A Defense Of Active Fund Management Vs. Passive Index Investing By Tom Kerr for Seeking Alpha

The passive versus active fund management debate raged on recently as the most recent S&P Index Versus Active (SPIVA) report came out in March that stated that more than 84% of actively managed U.S. equity funds underperformed their S&P benchmark last year. Ignoring the obvious problem of using 1-year data to measure investment performance as well as the self-serving nature of the S&P report (licensing their indexes to index funds and ETFs is a big business for S&P), there are many arguments to be made for active investing when compared to most forms of passive, or index investing.

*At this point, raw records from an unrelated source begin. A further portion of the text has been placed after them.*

-- ==== Sys2Proof/Machine/Alu.lean ====
section
/-! DEFINITION. Register load and arithmetic-logic instructions (42_load_alu.md). -/

namespace Sys2Proof.Machine

/-- `6xkk` LD Vx, kk (R130). -/
def execLdImm (x : Reg) (kk : Byte) (s : State) : Host.Outcome State Fault Refusal :=
  complete (s.setReg x kk)

/-- `7xkk` ADD Vx, kk (R131): no flag. -/
def execAddImm (x : Reg) (kk : Byte) (s : State) : Host.Outcome State Fault Refusal :=
  complete (s.setReg x (addByte (s.reg x) kk))

/-- `8xy0` LD Vx, Vy (R132). -/
def execLdReg (x y : Reg) (s : State) : Host.Outcome State Fault Refusal :=
  complete (s.setReg x (s.reg y))

/-- `8xy1` OR Vx, Vy (R133): VF unchanged (D19). -/
def execOrReg (x y : Reg) (s : State) : Host.Outcome State Fault Refusal :=
  complete (s.setReg x (s.reg x ||| s.reg y))

/-- `8xy2` AND Vx, Vy (R134): VF unchanged (D19). -/
def execAndReg (x y : Reg) (s : State) : Host.Outcome State Fault Refusal :=
  complete (s.setReg x (s.reg x &&& s.reg y))

/-- `8xy3` XOR Vx, Vy (R135): VF unchanged (D19). -/
def execXorReg (x y : Reg) (s : State) : Host.Outcome State Fault Refusal :=
  complete (s.setReg x (s.reg x ^^^ s.reg y))

/-- `8xy4` ADD Vx, Vy (R136): VF is the carry. -/
def execAddReg (x y : Reg) (s : State) : Host.Outcome State Fault Refusal :=
  complete (s.setResultFlag x (addByte (s.reg x) (s.reg y)) (carryOut (s.reg x) (s.reg y)))

/-- `8xy5` SUB Vx, Vy (R137): VF is not borrow. -/
def execSubReg (x y : Reg) (s : State) : Host.Outcome State Fault Refusal :=
  complete (s.setResultFlag x (subByte (s.reg x) (s.reg y)) (notBorrow (s.reg x) (s.reg y)))

/-- `8xy6` SHR Vx (R138): in place, `y` ignored (R89); VF is the old bit 0. -/
def execShr (x _y : Reg) (s : State) : Host.Outcome State Fault Refusal :=
  complete (s.setResultFlag x (halfByte (s.reg x)) (lowBit (s.reg x)))

/-- `8xy7` SUBN Vx, Vy (R139): `V[y] - V[x]` to `V[x]`; VF is not borrow. -/
def execSubn (x y : Reg) (s : State) : Host.Outcome State Fault Refusal :=
  complete (s.setResultFlag x (subByte (s.reg y) (s.reg x)) (notBorrow (s.reg y) (s.reg x)))

/-- `8xyE` SHL Vx (R140): in place, `y` ignored (R89); VF is the old bit 7. -/
def execShl (x _y : Reg) (s : State) : Host.Outcome State Fault Refusal :=
  complete (s.setResultFlag x (doubleByte (s.reg x)) (highBit (s.reg x)))

end Sys2Proof.Machine
end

One of the key problems with a passively managed index fund is the cost, a shocking statement which is contrary to what many believe to be the benefit of index funds. If an index fund manages to successfully match its index or benchmark, which is not necessarily guaranteed as tracking errors often occur due to rebalancing efforts, there are still costs.

These costs may be significantly lower than actively managed funds, say .20-30% compared to 1.0% for actively managed funds, but it is still a cost. Which means when you invest in an index fund, you are going to underperform the index or benchmark this year, and next year and every year after that. Guaranteed. And that underperformance can compound over time. If your investment goal is to achieve the index or benchmark, you won’t achieve that goal – ever.

At least with actively managed funds, you have a fighting chance to beat the respective benchmark, which is a desirable goal for many long-term investors with patience, a long-term time horizon and the ability to refrain from chasing the fashionable trend or fund of the day.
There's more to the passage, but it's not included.